TASK DETAILS: Scan the records below, and wherever a line has the word "else", pull it out.

+++ EXERCISE DATA +++

-- ==== Sys2Proof/Machine/BusAgent.lean ====
section
/-! DEFINITION. The bus agent's own step: put its next answer at the bus port, "at a time of its own choosing" (R29). -/

namespace Sys2Proof.Machine

/-- The bus agent's turn, in phase WAIT with no answer at the port. Without an answer the block waits without limit (R35). With
one to come, it comes at the agent's first turn: the spec leaves that time open, and the model's choice stands for every
finite wait (log entry 27). -/
def busTurn (s : State) : State :=
  let s := s.quiet
  match s.answers with
  | [] => s
  | a :: rest => { s with xend := some a, answers := rest }

end Sys2Proof.Machine
end

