-- ==== Sys2Proof/Laws/PerInstr.lean ====
section
/-! SUPPORT. The per-instruction family RowMatch: the word of a well-formed instruction meets the mask and the match that the
opcode table gives its row, and fits the row's width. -/

namespace Sys2Proof.Laws.RowMatch

/-- The width of a row in the opcode table. -/
def width : Instr → Nat
  | .cmdSgl _ | .cmdSgl0 | .cmdSgl1 | .cmdSgl2 | .cmdSgl3 | .cmdSgl4 | .cmdSgl5 | .cmdSgl6 | .cmdSgl7 => 24
  | .rspFrame _ => 24
  | .readCh _ | .readAll _ => 5
  | .ok | .transferFailed | .invalidChannel => 2

/-- The mask of a row in the opcode table. -/
def mask : Instr → Nat
  | .cmdSgl _ => 0xFF8FFF
  | .cmdSgl0 | .cmdSgl1 | .cmdSgl2 | .cmdSgl3 | .cmdSgl4 | .cmdSgl5 | .cmdSgl6 | .cmdSgl7 => 0xFFFFFF
  | .rspFrame _ => 0x000000
  | .readCh _ | .readAll _ => 0x10
  | .ok | .transferFailed | .invalidChannel => 0x3

/-- The match of a row in the opcode table. -/
def matchBits : Instr → Nat
  | .cmdSgl _ => 0x018000
  | .cmdSgl0 => 0x018000
  | .cmdSgl1 => 0x019000
  | .cmdSgl2 => 0x01A000
  | .cmdSgl3 => 0x01B000
  | .cmdSgl4 => 0x01C000
  | .cmdSgl5 => 0x01D000
  | .cmdSgl6 => 0x01E000
  | .cmdSgl7 => 0x01F000
  | .rspFrame _ => 0x000000
  | .readCh _ => 0x00
  | .readAll _ => 0x10
  | .ok => 0x0
  | .transferFailed => 0x1
  | .invalidChannel => 0x2

/-- A well-formed instruction's word is its row's pattern, within its row's width. The table shows the default `CH_W`. -/
def Statement (i : Instr) : Prop :=
  i.wellFormed Config.chWDefault = true →
    encode Config.chWDefault i &&& mask i = matchBits i ∧ encode Config.chWDefault i < 2 ^ width i

theorem cmdSgl (chan : Nat) : Statement (.cmdSgl chan) := by
  intro h
  have h8 : chan < 8 := by
    have h7 : chan ≤ 7 := by simpa [Instr.wellFormed] using h
    omega
  have key : ∀ c : Fin 8, commandWord c.val &&& 0xFF8FFF = 0x018000 ∧ commandWord c.val < 2 ^ 24 := by decide
  exact key ⟨chan, h8⟩

theorem cmdSgl0 : Statement .cmdSgl0 := fun _ => by decide
theorem cmdSgl1 : Statement .cmdSgl1 := fun _ => by decide
theorem cmdSgl2 : Statement .cmdSgl2 := fun _ => by decide
theorem cmdSgl3 : Statement .cmdSgl3 := fun _ => by decide
theorem cmdSgl4 : Statement .cmdSgl4 := fun _ => by decide
theorem cmdSgl5 : Statement .cmdSgl5 := fun _ => by decide
theorem cmdSgl6 : Statement .cmdSgl6 := fun _ => by decide
theorem cmdSgl7 : Statement .cmdSgl7 := fun _ => by decide

theorem rspFrame (rx : Frame) : Statement (.rspFrame rx) := fun _ => ⟨Nat.and_zero _, rx.toWord_lt⟩

theorem readCh (c : Nat) : Statement (.readCh c) := by
  intro h
  have key : ∀ c : Fin 16, c.val &&& 0x10 = 0x00 ∧ c.val < 2 ^ 5 := by decide
  exact key ⟨c, of_decide_eq_true h⟩

theorem readAll (ignored : Nat) : Statement (.readAll ignored) := by
  intro h
  have key : ∀ x : Fin 16, (2 ^ 4 + x.val) &&& 0x10 = 0x10 ∧ 2 ^ 4 + x.val < 2 ^ 5 := by decide
  exact key ⟨ignored, of_decide_eq_true h⟩

theorem ok : Statement .ok := fun _ => by decide
theorem transferFailed : Statement .transferFailed := fun _ => by decide
theorem invalidChannel : Statement .invalidChannel := fun _ => by decide

end Sys2Proof.Laws.RowMatch
end

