/-- A boot step waits for its result, goes on, or ends the host's process (R121, R122). -/
theorem bootStep_cases (b : BootStep) (h : HostAgent) :
    (h.bootResults = [] ∧ h.bootStep b = h) ∨
      (∃ rest, h.bootResults = true :: rest ∧ h.bootStep b = { h with mode := b.after, bootResults := rest }) ∨
      (∃ rest, h.bootResults = false :: rest ∧ h.bootStep b = { h with
        mode := .terminated .fatal, bootResults := rest, console := h.console ++ [.errorMessage] }) := by
  unfold HostAgent.bootStep
  rcases h.bootResults with - | ⟨_ | _, rest⟩
  · exact .inl ⟨rfl, rfl⟩
  · exact .inr (.inr ⟨rest, rfl, rfl⟩)
  · exact .inr (.inl ⟨rest, rfl, rfl⟩)

@[simp] theorem bootStep_polling (b : BootStep) (h : HostAgent) : (h.bootStep b).polling = h.polling := by
  rcases bootStep_cases b h with ⟨-, heq⟩ | ⟨rest, -, heq⟩ | ⟨rest, -, heq⟩ <;> rw [heq]

@[simp] theorem bootStep_events (b : BootStep) (h : HostAgent) : (h.bootStep b).events = h.events := by
  rcases bootStep_cases b h with ⟨-, heq⟩ | ⟨rest, -, heq⟩ | ⟨rest, -, heq⟩ <;> rw [heq]

/-- Taking a response leaves the host's mode, but for an error inside a tick, which ends its process (R101, R104). -/
theorem take_mode (r : Response) (h : HostAgent) :
    (h.take r).mode = if h.polling && r.isError then .terminated .fatal else h.mode := by
  cases hp : h.polling with
  | false => rw [take_not_polling r h hp]; rfl
  | true => cases r <;> simp [HostAgent.take, hp, Response.isError]

/-! The parts of the invariant -/

/-- No Sample is collected before the first transfer. -/
theorem collected_zero : Collected 0 noSamples := by
  unfold Collected
  decide

/-- The Sample of channel `k` extends the Reading Set by one. -/
theorem collected_succ {k : Channel} {acc : Vector (Option Sample) 8} (v : Sample) (h7 : k.val < 7)
    (hcollected : Collected k acc) : Collected (k + 1) (acc.set k.val (some v)) := by
  intro i
  have hlt : i < k + 1 ↔ i.val < k.val + 1 := by rw [Fin.lt_def, channel_succ_val h7]
  rcases eq_or_ne k.val i.val with heq | hne
  · simp [heq, hlt]
  · have hold := hcollected i
    simp only [Fin.getElem_fin, Vector.getElem_set_ne _ _ hne, hlt] at hold ⊢
    rw [hold, decide_eq_decide, Fin.lt_def]
    omega

/-- Every step keeps which elements hold a value in each phase. -/
theorem step_keeps_live {s t : State} (hlive : s.Live) (hstep : step s = .next t) : t.Live := by
  cases stepCase_of_step hstep with
  | reset => exact ⟨rfl, rfl, rfl, rfl, rfl, rfl⟩
  | host _ hphase =>
    have hempty : s.Empty := by simpa [State.Live, hphase] using hlive
    simpa [State.Live, hphase, State.Empty] using hempty
  | bus => simpa [State.Live, State.Empty] using hlive
  | row _ hrow =>
    cases hrow with
    | t1 c _ hphase =>
      obtain ⟨-, -, hk, hacc, htx, hrx⟩ : s.Empty := by simpa [State.Live, hphase] using hlive
      exact ⟨rfl, hk, hacc, htx, hrx⟩
    | t2 x _ hphase =>
      obtain ⟨-, hch, -, hacc, -, -⟩ : s.Empty := by simpa [State.Live, hphase] using hlive
      exact ⟨hch, 0, rfl, hacc ▸ collected_zero⟩
    | t3 | t5 | t7 | t8 => exact respond_empty _ _
    | t4 c hphase hcur =>
      rcases hcur with ⟨hop, hch⟩ | ⟨hop, hk⟩
      · simp only [State.Live, hphase, hop] at hlive ⊢
        obtain ⟨-, hk, hacc, -, hrx⟩ := hlive
        exact ⟨hk, hacc, hrx, c, hch, rfl⟩
      · simp only [State.Live, hphase, hop] at hlive ⊢
        obtain ⟨hch, d, hd, hcollected⟩ := hlive
        cases hk.symm.trans hd
        exact ⟨hch, c, hk, hcollected, rfl⟩
    | t6 r k hphase _ hop hk h7 =>
      simp only [State.Live, hphase, hop] at hlive ⊢
      obtain ⟨hch, d, hd, hcollected, -⟩ := hlive
      cases hk.symm.trans hd
      exact ⟨hch, k + 1, rfl, collected_succ _ h7 hcollected⟩

/-- Every step keeps the ports in agreement with the phase. -/
theorem step_keeps_portsAgree {s t : State} (hports : s.PortsAgree) (hstep : step s = .next t) : t.PortsAgree := by
  obtain ⟨hxend, -, -⟩ := hports
  cases stepCase_of_step hstep with
  | reset => simp [State.PortsAgree]
  | host => simpa [State.PortsAgree] using hxend
  | bus _ hphase => simp [State.PortsAgree, hphase]
  | row _ hrow =>
    cases hrow with
    | t1 _ _ hphase | t2 _ _ hphase | t3 _ hphase | t4 _ hphase =>
      have hnone : s.xend = none := by simpa [hphase] using hxend
      simp [State.PortsAgree, hnone]
    | t5 | t6 | t7 | t8 => simp [State.PortsAgree]

/-- Every step keeps the record to the eight frames. -/
theorem step_keeps_framesLegal {s t : State} (hframes : s.FramesLegal) (hstep : step s = .next t) : t.FramesLegal := by
  cases stepCase_of_step hstep with
  | reset => simpa [State.FramesLegal] using hframes
  | host => simpa [State.FramesLegal] using hframes
  | bus => simpa [State.FramesLegal] using hframes
  | row _ hrow =>
    cases hrow with
    | t4 c =>
      intro f hf
      rcases List.mem_cons.mp hf with heq | hf
      · exact ⟨c, Event.xstart.inj heq⟩
      · exact hframes f hf
    | t1 | t2 | t3 | t5 | t6 | t7 | t8 => simpa [State.FramesLegal] using hframes
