-- ==== Sys2Proof/Syntax.lean ====
section
/-! DEFINITION. The instruction set as syntax: one constructor for each row of spec/opcode_table.json, the 333 words
and the 108 events, with the data each carries. -/

namespace Sys2Proof

/-- The header of a word whose E bit is free (R35): E, guard predicate and its negation. -/
structure Hdr where
  e : Bool
  pg : BitVec 3
  pn : Bool
  deriving DecidableEq, Repr

/-- The header of a word that must carry E = 1 (R56): the guard alone. -/
structure Gd where
  pg : BitVec 3
  pn : Bool
  deriving DecidableEq, Repr

/-- A fibre's name: launch identifier, team index within the grid, team-local index FID (R60, R117). -/
structure FKey where
  launch : Nat
  team : Nat
  fid : Nat
  deriving DecidableEq, Repr

/-- Where the launch engine puts one team: its core, and the partition of each of its fibres in FID order (R117, R118). -/
structure TeamPlace where
  team : Nat
  core : Nat
  parts : List Nat
  deriving DecidableEq, Repr

/-- The causes of R22 by which a promise is missed and reported. -/
inductive MissCause where
  | retrain
  | departed (peer : Nat)
  | uncorrectable (addr : Nat)
  deriving DecidableEq, Repr

/-- The read-modify-write operations of ATOM, ATOMW, ATOML and ATOMX (R259, R260). -/
inductive AtomOp where
  | min | max | minu | maxu | or | and | add | swap | cas | fadd | fmax
  deriving DecidableEq, Repr

/-- A 256-byte fabric flit as received (R404): the header fields, the payload, the CRC it carries, and whether FEC
could correct its symbols. -/
structure Flit where
  seq : Nat
  ack : Nat
  typ : Nat
  credit : Nat
  payload : List (BitVec 8)
  crc : BitVec 64
  fecOk : Bool
  deriving DecidableEq, Repr

/-- What a remote fabric request asks of its target (R401, R402, R410). -/
inductive RemoteAsk where
  | load (frame off n : Nat)
  /-- A store; `bad` lists the offsets in `bytes` of poisoned ones (R281), `pack` is the stored form in which the sender of a whole
  block sends it: 0 raw, else its compressed sectors (R240). -/
  | store (frame off : Nat) (bytes : List (BitVec 8)) (bad : List Nat) (pack : Nat)
  | atomic (frame off width : Nat) (op : AtomOp) (operand compare : BitVec 64)
  | walk (frame : Nat) (write : Bool)
  /-- A contribution of SCATTER or SCADD (R319, R327): issuing core, home die and sequence number, whether it is added, whether it is
  the marker of a lost one, and its bytes by frame and offset. -/
  | contrib (core die seq : Nat) (add lost : Bool) (parts : List (Nat × Nat × List (BitVec 8)))
  deriving DecidableEq, Repr

/-- A fabric request arriving at this package (R415): sender, its incarnation, the fabric domain of the packet, its
age in ticks, the sender's tag, the core of the sender on whose behalf it is, if any, and what it asks. -/
structure RemoteReq where
  src : Nat
  core : Option Nat
  inc : Nat
  domain : Nat
  ageTicks : Nat
  tag : Nat
  ask : RemoteAsk
  latency : Nat
  deriving DecidableEq, Repr

/-- A fabric reply arriving at this package (R415): sender, incarnation, the request it answers, the data, the GWCT or
lease the target gave, the translation class when the target refuses the access (0 for none, R402), and the offsets of
poisoned bytes (R423). -/
structure RemoteRep where
  src : Nat
  inc : Nat
  domain : Nat
  ageTicks : Nat
  req : Nat
  bytes : List (BitVec 8)
  gwct : Nat
  lease : Nat
  cls : Nat
  bad : List Nat
  deriving DecidableEq, Repr

/-- What stands in the header of any other packet of a peer (R400, R412, R415): its sender, the sender's incarnation, the domain, and
the packet's age in ticks. -/
structure PktHead where
  src : Nat
  inc : Nat
  domain : Nat
  ageTicks : Nat
  deriving DecidableEq, Repr

/-- What KEYSET brings beside its slot (R428): the 512-bit key pair, and whether it came in an authenticated session. -/
structure KeyLoad where
  pair : Nat
  session : Bool
  deriving DecidableEq, Repr
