/-- A line of an i-cache (R71): core, launch, the number of the 128 B line, and the word offsets into .text that its fill
marked as safe points. -/
structure CodeLine where
  core : Nat
  launch : Nat
  line : Nat
  marks : List Nat
  deriving DecidableEq, Repr

/-- A batch in an issue slot (R138). Its members execute each word in turn, the first one next. `finished` holds those that the last
word of the run has not kept waiting: while that word holds the slot for others, their run is not over (R263). -/
structure Batch where
  core : Nat
  part : Nat
  slot : Nat
  members : List FKey
  finished : List FKey
  deriving DecidableEq, Repr

/-- What a request of this package to a peer or to host memory is for. -/
inductive RemoteWhy where
  /-- A fill of a miss-status entry, a write on its way, an atomic on its way. -/
  | fill (entry : Nat)
  | write (wr : Nat)
  | atomic (atom : Nat)
  /-- A read of an engine command, into its buffer at an offset; a write of one. -/
  | cmdRead (cmd off : Nat)
  | cmdWrite (cmd : Nat)
  /-- A walk of a peer's export table (R402). -/
  | walk (frame : Nat)
  /-- A piece of a contribution of SCATTER or SCADD (R319). -/
  | contrib (uid : Nat)
  /-- A line for the launch engine or an instruction fetch. -/
  | far (line : Place)
  /-- A write of a launch that completes (R128). -/
  | launch (id : Nat)
  /-- Nothing waits for its answer. -/
  | none
  deriving DecidableEq, Repr

/-- A request of this package that has no answer yet (R413): to a peer or to host memory. -/
structure RemoteOp where
  uid : Nat
  peer : Nat
  host : Bool
  ask : RemoteAsk
  why : RemoteWhy
  born : Time
  deriving DecidableEq, Repr

/-- What the device tells the host or a peer. -/
inductive Out where
  | msix (fn vector : Nat)
  /-- A host's read of BAR2: its bytes, and which of them are poisoned (R416, R423). -/
  | bar2 (data : List Byte) (bad : List Nat)
  | bar0 (fn off : Nat) (value : Word)
  /-- Bytes to exported frames at every member of a multicast group, on egress ports of the switch die (R409, R410), and which of them
  are poisoned. -/
  | cast (group : Nat) (ports : List Nat) (frame off : Nat) (bytes : List Byte) (bad : List Nat)
  | mctp (code status : Nat) (body : List Nat)
  /-- A flit sent on a port (R404): its header fields and payload. -/
  | flit (port seq ack typ credit : Nat) (payload : List Byte)
  | request (id peer : Nat) (host : Bool) (ask : RemoteAsk)
  /-- The answer to a peer's request, with the offsets of the bytes that are poisoned (R423). -/
  | reply (peer tag : Nat) (bytes : List Byte) (gwct lease cls : Nat) (bad : List Nat)
  /-- A grant of inbound gather granules, a recall of a translation lease, a confirmation (R253, R411). -/
  | grant (peer : Nat) (granules : List (Nat × Nat))
  | grantAsk (peer bytes : Nat)
  | recall (peer frame : Nat)
  | confirm (peer frame : Nat)
  /-- An ATS invalidation has completed (R416). -/
  | atsDone (iova bytes : Nat)
  /-- An error reported to the host through AER: an uncorrectable device error, or poison forwarded to it (R416, R423). -/
  | aer
  deriving DecidableEq, Repr

/-! ### The parts of the module -/

/-- Memory and the memory pipe (03, 07). -/
structure MemState where
  /-- HBM contents by local physical address (R245). -/
  mem : Memory
  /-- Block metadata by block number, unlisted 0 (R238). -/
  blockMeta : List (Nat × Nat)
  /-- Poisoned 32 B sectors, by sector number (R423). -/
  poison : List Nat
  /-- Key slot under which a sector's bytes were written, unlisted the device key 0 (R428). -/
  keys : List (Nat × Nat)
  pend : List Pending
  horizons : List Horizon
  l1 : List L1Line
  l2 : List L2Line
  /-- Write-back horizons by core and by die, unlisted 0 (R81). -/
  wbL1 : List (Nat × Time)
  wbL2 : List (Nat × Time)
  /-- The largest GWCT of the write-backs of fences, acquires and CLWB, by core and by die, unlisted 0 (log 14). -/
  fenceL1 : List (Nat × Time)
  fenceL2 : List (Nat × Time)
  mshrs : List Mshr
  loads : List LoadReq
  results : List Result
  outs : List OutWrite
  atoms : List AtomReq
  spads : List SpadReq
  /-- GWCTs of writes that rope-mates have made in a team's scratchpad, not passed (R223, R259). -/
  spadPend : List SpadWrite
  held : List HeldOp
  /-- The last stamp of the sequencer of replicated pages (R99). -/
  stamp : Nat
  deriving DecidableEq, Repr

/-- Translation: cached entries, the functions' blocks, the fault service (07). -/
structure XlatState where
  tlb : List TlbEnt
  fns : List Fn
  faultId : Nat
  /-- Translations of peer pages held here, and leases on exported frames granted to peers (R253). -/
  peers : List PeerXlat
  leases : List PeerLease
  deriving DecidableEq, Repr

/-- The launch engine's queues (R108 to R114). A device-queue entry is the descriptor with its function and its
issuer's priority; the launch identifier of a head taken for checking is in `launches`. -/
structure QueueState where
  host : List HostQueue
  device : List (List (Nat × Nat × List Byte))
  nextLaunch : Nat
  /-- The queue last started from, by priority, numbered 0-71 (R113). -/
  lastQueue : List (Nat × Nat)
  stopped : Bool
  /-- Saved launches wait for a QCFG write after the host link was lost (R417). -/
  held : Bool
  deriving DecidableEq, Repr

/-- The matrix engines (11). Accumulator elements are numbered ((core * 16 + bank) * 16 + slot) * 256 + row * 16 + column
within the slot; an unlisted one is all zero. -/
structure MatState where
  acc : List (Nat × AccElem)
  holds : List BankHold
  abFifo : List AbReq
  queue : List MatEntry
  deriving DecidableEq, Repr

/-- A fabric port (R400, R404, R405): PORTSTAT, the link layer's sequence numbers and retry buffer, the times of recent
replays, and when it last sent anything and a time-sync flit. -/
structure Port where
  state : Nat
  lanes : Nat
  failed : Nat
  retrains : Nat
  replays : Nat
  rxSeq : Nat
  txSeq : Nat
  acked : Nat
  credit : Nat
  retry : List (Nat × Nat × List Byte)
  replayAt : List Time
  retrainAt : Time
  lastSent : Time
  lastSync : Time
  /-- The payload of the last flit of packet data, of time sync or of control accepted. -/
  rx : List Byte
  deriving DecidableEq, Repr

/-- A flow from a switch die to a package (R407): its port and when it last carried a packet. -/
structure Flow where
  sw : Nat
  peer : Nat
  port : Nat
  last : Time
  deriving DecidableEq, Repr

/-- What is known of another package (R412, R413): its current incarnation, and when it departed. -/
structure PeerInfo where
  id : Nat
  inc : Nat
  departed : Option Time
  deriving DecidableEq, Repr

/-- The fabric side and the host link (13). -/
structure FabState where
  /-- FABID (R400). -/
  id : Nat
  inc : Nat
  joined : Bool
  /-- FABCFG, EXPBASE, MCIDX (R400, R402, R409). -/
  cfg : Word
  expbase : Word
  mcidx : Word
  /-- Group tables (R409): entries by 65,536 × switch die + group, unlisted 0. -/
  groups : List (Nat × Word)
  ports : List Port
  flows : List Flow
  peers : List PeerInfo
  /-- Requests without an answer, and lines read over the fabric or the host link for the launch engine and for
  instruction fetches (log 17). -/
  remote : List RemoteOp
  far : List (Place × List Byte)
  /-- The lines among `far` that came poisoned (R423). -/
  farBad : List Place
  /-- Die-to-die links that have failed (R408), each by its two dies. -/
  cutLinks : List (Nat × Nat)
  /-- The inbound gather calendar (R411): bytes granted by granule; and the requests that wait for room in it, peer and bytes, in their
  order of arrival. -/
  inbound : List (Nat × Nat)
  inboundWaits : List (Nat × Nat)
  /-- Whether FTIME is ahead of fabric time and is being slowed, and by how much (R17). -/
  ahead : Nat
  /-- Whether the host link is up (R417), and the ATS invalidations, by I/O virtual address and bytes, not yet complete
  (R416). -/
  hostUp : Bool
  ats : List (Nat × Nat)
  deriving DecidableEq, Repr

/-- Errors counted towards a threshold (R422, R424): of what and where, and their times within 2^32 ticks. -/
structure ErrCount where
  struct : Nat
  place : Nat
  times : List Time
  deriving DecidableEq, Repr

/-- The fatal-error dump (R426): the time, the record that caused it, whether every section is written, and which of the
six are partial. -/
structure Dump where
  at_ : Time
  cause : List Byte
  written : Bool
  partial_ : List Nat
  deriving DecidableEq, Repr

/-- Management (14). -/
structure MgmtState where
  /-- Loaded key slots other than slot 0, each with its 512-bit key (R428). -/
  keySlots : List (Nat × Nat)
  /-- The slot that a KEYERASE without an answer erases, and the number of its key. -/
  erasing : Option (Nat × Nat)
  /-- Ranges whose contents the spec leaves undefined: each is kept under a number that no key has (log 6). -/
  deadKeys : Nat
  /-- MSTAT.FATAL, READY, QUIESCED (R425). -/
  fatal : Bool
  ready : Bool
  quiesced : Bool
  /-- MSTAT.REASON, its bits numbered from 0 for [16] (R425). -/
  reason : Nat
  /-- The error-record ring (R420). -/
  errbase : Word
  errcfg : Word
  errtail : Nat
  errhead : Nat
  errlost : Nat
  /-- The GWCTs of the records written that TAIL does not count yet (R420). -/
  errDue : List Time
  /-- Soft-error counts by structure and die (R422): saturating, 64 × structure + die. -/
  soft : List (Nat × Nat)
  /-- Counts towards thresholds, of cores' structures (R422) and of HBM rows (R424). -/
  softCore : List ErrCount
  rowErr : List ErrCount
  /-- Cores marked for retirement, cores the dies run without, spare cores left by die (R8, R424). -/
  marked : List Nat
  absent : List Nat
  spares : List Nat
  /-- HBM rows being copied, rows remapped, by stack and row (R424). -/
  rowCopies : List (Nat × Nat)
  rowsMapped : List (Nat × Nat)
  /-- The clock of cores and matrix engines in MHz (R429). -/
  clock : Nat
  /-- The active and the staged firmware: version and digest (R427). Kept across a module reset. -/
  firmware : Nat × Nat
  staged : Option (Nat × Nat)
  /-- One-time attestation signatures left (R427). -/
  signatures : Nat
  /-- A QUIESCE not yet answered, and the requests that wait behind it (R418, R419). -/
  quiescing : Bool
  waiting : List Request
  dump : Option Dump
  deriving DecidableEq, Repr

/-- Where an accepted task is (R372), with the core of its slice or chunk. -/
inductive TaskAt where
  | queued (core : Nat)
  | spilled (core : Nat)
  /-- To a core's slice. -/
  | transit (core : Nat)
  /-- After an abort for a page (R384). -/
  | parked (core fn page : Nat)
  | running (fibre : FKey)
  deriving DecidableEq, Repr

/-- A task (R371, R372) with its visibility time VT (R379). -/
structure Task where
  uid : Nat
  prio : W32
  entry : W32
  payload : Word
  vt : Time
  at_ : TaskAt
  deriving DecidableEq, Repr

/-- A worklist push presented and not yet accepted (R374, R378), or accepted and not yet announced. -/
structure Push where
  uid : Nat
  wl : Nat
  issuer : FKey
  core : Nat
  prio : W32
  entry : W32
  payload : Word
  vt : Time
  inversion : Bool
  accepted : Bool
  acceptedAt : Time
  /-- WPUSHS's ticket (R392). -/
  ticket : Option Word
  /-- Its promise has been missed (R22). -/
  missed : Bool
  deriving DecidableEq, Repr

/-- A worklist (R367 to R369): its binding launch, Δ with the older ones not yet replaced everywhere (R376, R395), the
shift, handler offsets and spill area, its tasks and counts, what the last sweep saw and when it was (R387), the window
bases of the slices (`base` for cores not listed), the horizon last broadcast, and the cores with an idle request. -/
structure Worklist where
  bound : Option Nat
  terminated : Bool
  delta : Nat
  oldDeltas : List Nat
  shift : Nat
  handlers : List Nat
  spill : Nat
  spillSize : Nat
  tasks : List Task
  accepted : Nat
  completed : Nat
  lost : Nat
  terminations : Nat
  sweep : Option (Nat × Nat)
  sweptAt : Time
  base : Nat
  windows : List (Nat × Nat)
  horizon : Option Nat
  idle : List Nat
  deriving DecidableEq, Repr

/-- An unbound worklist. -/
def Worklist.initial : Worklist :=
  { bound := none, terminated := false, delta := 0, oldDeltas := [], shift := 0, handlers := [], spill := 0, spillSize := 0,
    tasks := [], accepted := 0, completed := 0, lost := 0, terminations := 0, sweep := none, sweptAt := 0, base := 0,
    windows := [], horizon := none, idle := [] }

/-- Cairn (12). -/
structure CairnState where
  wls : List Worklist
  pushes : List Push
  deriving DecidableEq, Repr

/-! ### The gather path (10) -/

/-- A row of a part (R317, R319): its number, the positions it serves, its translated pieces, or none where its page
fails, and its bytes once read. -/
structure GRow where
  row : Nat
  poss : List Nat
  pieces : Option (List Piece)
  data : Option (List Byte)
  /-- The liveness word (R329): its piece, or none where its page fails; unused with LIVE = 0. -/
  live : Option Piece
  /-- The row's liveness once its word has been read, before the row (R330); none where it cannot be read. -/
  alive : Option Bool
  deriving DecidableEq, Repr

/-- A part of a gather command for one home (R319): index in the home map, its die, its package if another. -/
structure GPart where
  home : Nat
  die : Nat
  peer : Option Nat
  rows : List GRow
  /-- 0 split, 1 its liveness words are asked for, 2 its rows are, 3 served. -/
  stage : Nat
  /-- The pooled values of the home's MSE by bag (R320, R321). -/
  pooled : List (Nat × List Byte)
  deriving DecidableEq, Repr

/-- A gather command being served (R317 to R323): its parts, the positions that failed, those HAMD refused, and the
distances of HAMD by position. -/
structure GJob where
  cmd : Nat
  parts : List GPart
  failed : List Nat
  refused : List Nat
  dist : List (Nat × Nat)
  rerr : Bool
  deriving DecidableEq, Repr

+++

SOLUTION FOR THIS TASK:
    (h.take r).mode = if h.polling && r.isError then .terminated .fatal else h.mode := by
  block sends it: 0 raw, else its compressed sectors (R240). -/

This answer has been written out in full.